Moby glances at me and covers his mouth with his hand, mumbling something intended for only me to hear. He always puts his hand flat over his mouth when he’s telling someone a secret, rather than cupping his hand around his mouth. It’s so adorable, we don’t have the heart to tell him we can never understand a word he’s saying. But I don’t have to understand him because I know exactly what he’s asking for.

I wink at him and grab the box of donuts from the top of the refrigerator. There are two left in the box, so I put one in my mouth and walk the other one to Moby. He takes the donut from my hand and immediately crawls under the table to eat it. I don’t even have to tell him to go hide from his mother. He already knows that anything that tastes good to him is off-limits to Victoria.

“You realize you’re teaching him to hoard junk food, right?” Utah enters the kitchen in his usual holier-than-thou mood. “If he grows up to be morbidly obese, it’s your fault.”

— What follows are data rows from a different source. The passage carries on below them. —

/-- An acknowledgement (R74): PSN E − 1, the MSN of the last whole message, a SACK header where a hole exists. -/
def State.sendAck (s : State) (i : Nat) : State :=
  let q := s.qp i
  let sack := if q.above = [] then none else some (q.epsn, inBitmap q.epsn q.above)
  (s.sendRcAs i 0 q.rmsn sack.isSome (.ack ((q.epsn + 2 ^ 24 - 1) % 2 ^ 24) q.rmsn sack)).updQp i fun x => { x with sinceAck := 0 }

/-- Every packet of the message has been placed (R73). -/
def RxMsg.whole (m : RxMsg) : Bool :=
  match m.last with
  | none => false
  | some k => (List.range (k + 1)).all m.got.contains

/-- Every message of a lower MSN is whole (R76). -/
def Qp.lowerWhole (q : Qp) (msn : Nat) : Bool :=
  (List.range (seqDist msn q.rmsn - 1)).all fun j =>
    q.msgs.any fun m => m.msn == (q.rmsn + 1 + j) % 2 ^ 24 && m.whole

/-- A WRITE with immediate that is a dock commit: a bound window of the queue pair's host, and its COMMIT_TAG (R87). -/
def State.commitLike (s : State) (i rkey : Nat) (op : PktOp) (imm : Option Nat) : Bool :=
  let x := s.win (rkey % 4096)
  match imm with
  | none => false
  | some v => op == .write && x.state != .dead && x.bind.isSome && x.gen == rkey / 4096 && x.host == (s.qp i).host &&
      x.tag == bitsOf v 24 8

/-- A whole message may be delivered now (R76, R87): on a strict queue pair, a FINAL message, a READ, an atomic or a
dock commit only once every message of a lower MSN is whole. -/
def State.deliverable (s : State) (i : Nat) (m : RxMsg) : Bool :=
  let q := s.qp i
  let free := q.relaxed && !m.final && (m.op == .send || m.op == .write) && !s.commitLike i m.rkey m.op m.imm
  m.whole && !m.delivered && (free || q.lowerWhole m.msn)

/-- A message changed. -/
def State.updMsg (s : State) (i msn : Nat) (f : RxMsg → RxMsg) : State :=
  let g : List RxMsg → List RxMsg := fun l => l.map fun m => if m.msn = msn then f m else m
  s.updQp i fun q => { q with msgs := g q.msgs }

/-- A capsule handed to the queue that its SEND came on. -/
def State.takeCapsule (s : State) (q : Nat) (c : Option Capsule) : State :=
  match c with
  | some (.io c) => s.capsule { c with qref := q }
  | some (.admin c) => s.adminCapsule { c with qref := q }
  | _ => s

/-- A message delivered (R76): a SEND's capsule, its immediate or first word; a WRITE's immediate; the data of a READ;
an atomic at its bank. -/
def State.deliver (s : State) (i : Nat) (m : RxMsg) : State :=
  let s := s.updMsg i m.msn fun x => { x with delivered := true }
  let w := m.rkey % 4096
  let s := match m.op with
    | .send =>
      let s := s.takeCapsule i m.capsule
      match m.imm, m.word with
      | some v, _ => s.immediate i m v
      | none, some v => s.arm i v
      | none, none => s
    | .write => match m.imm with
      | some v => s.immediate i m v
      | none => s
    | .read => (s.sendRcAs i ((s.qp i).deal (s.qp i).epsn) m.msn false (.readResponse (s.winRead w m.va m.len))).tally 0x041
        (qpGroup i) (max 1 (ceilDiv m.len (s.qp i).mtu) - 1)
    | .fetchAdd | .compareSwap =>
      let r := s.winAtomic w m.va m.op m.operand m.compare
      r.1.sendRcAs i ((s.qp i).deal (s.qp i).epsn) m.msn false (.atomicResponse r.2)
    | .other => s
  if m.dock then s.unaccept w i m.msn else s

/-- SENDs take receive buffers in the order of their MSNs, as far as every message before them has begun to come
(R76). -/
def Qp.takeBufs : Nat → Nat → Qp → Qp
  | 0, _, q => q
  | f + 1, n, q =>
    match q.msgs.find? fun m => m.msn == n with
    | none => q
    | some m =>
      let take : RxMsg → RxMsg := fun x => if x.msn = n then { x with buf := some q.bufs } else x
      let q := if m.op = .send ∧ m.buf.isNone then { q with msgs := q.msgs.map take, bufs := q.bufs + 1 } else q
      Qp.takeBufs f ((n + 1) % 2 ^ 24) q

I disagree with his theory, but I don’t say anything to defend my actions. It would ruin my three-day streak of not speaking. But despite my lack of a rebuttal, Utah is wrong. If Moby grows up to be morbidly obese, that’s all on Victoria. She’s eliminated entire food groups from his diet. She doesn’t allow him to have sugar, carbs, gluten, or any ingredient that ends in ose. The poor kid eats steel-cut oatmeal for breakfast every day. Without butter or sugar. That can’t be good for him.

At least I sneak him sweets in moderation.

Utah walks past me, heading for his smoothie. He takes it from Honor’s hand and leans in to give her a quick thank you kiss on top of her head. He knows not to come near me with his cheerful sibling affection.

If the proof weren’t in our DNA, I would say that Utah and Honor seem more like identical twins than she and I do. They’re the ones who finish each other’s sentences, share inside jokes, and spend the most time together.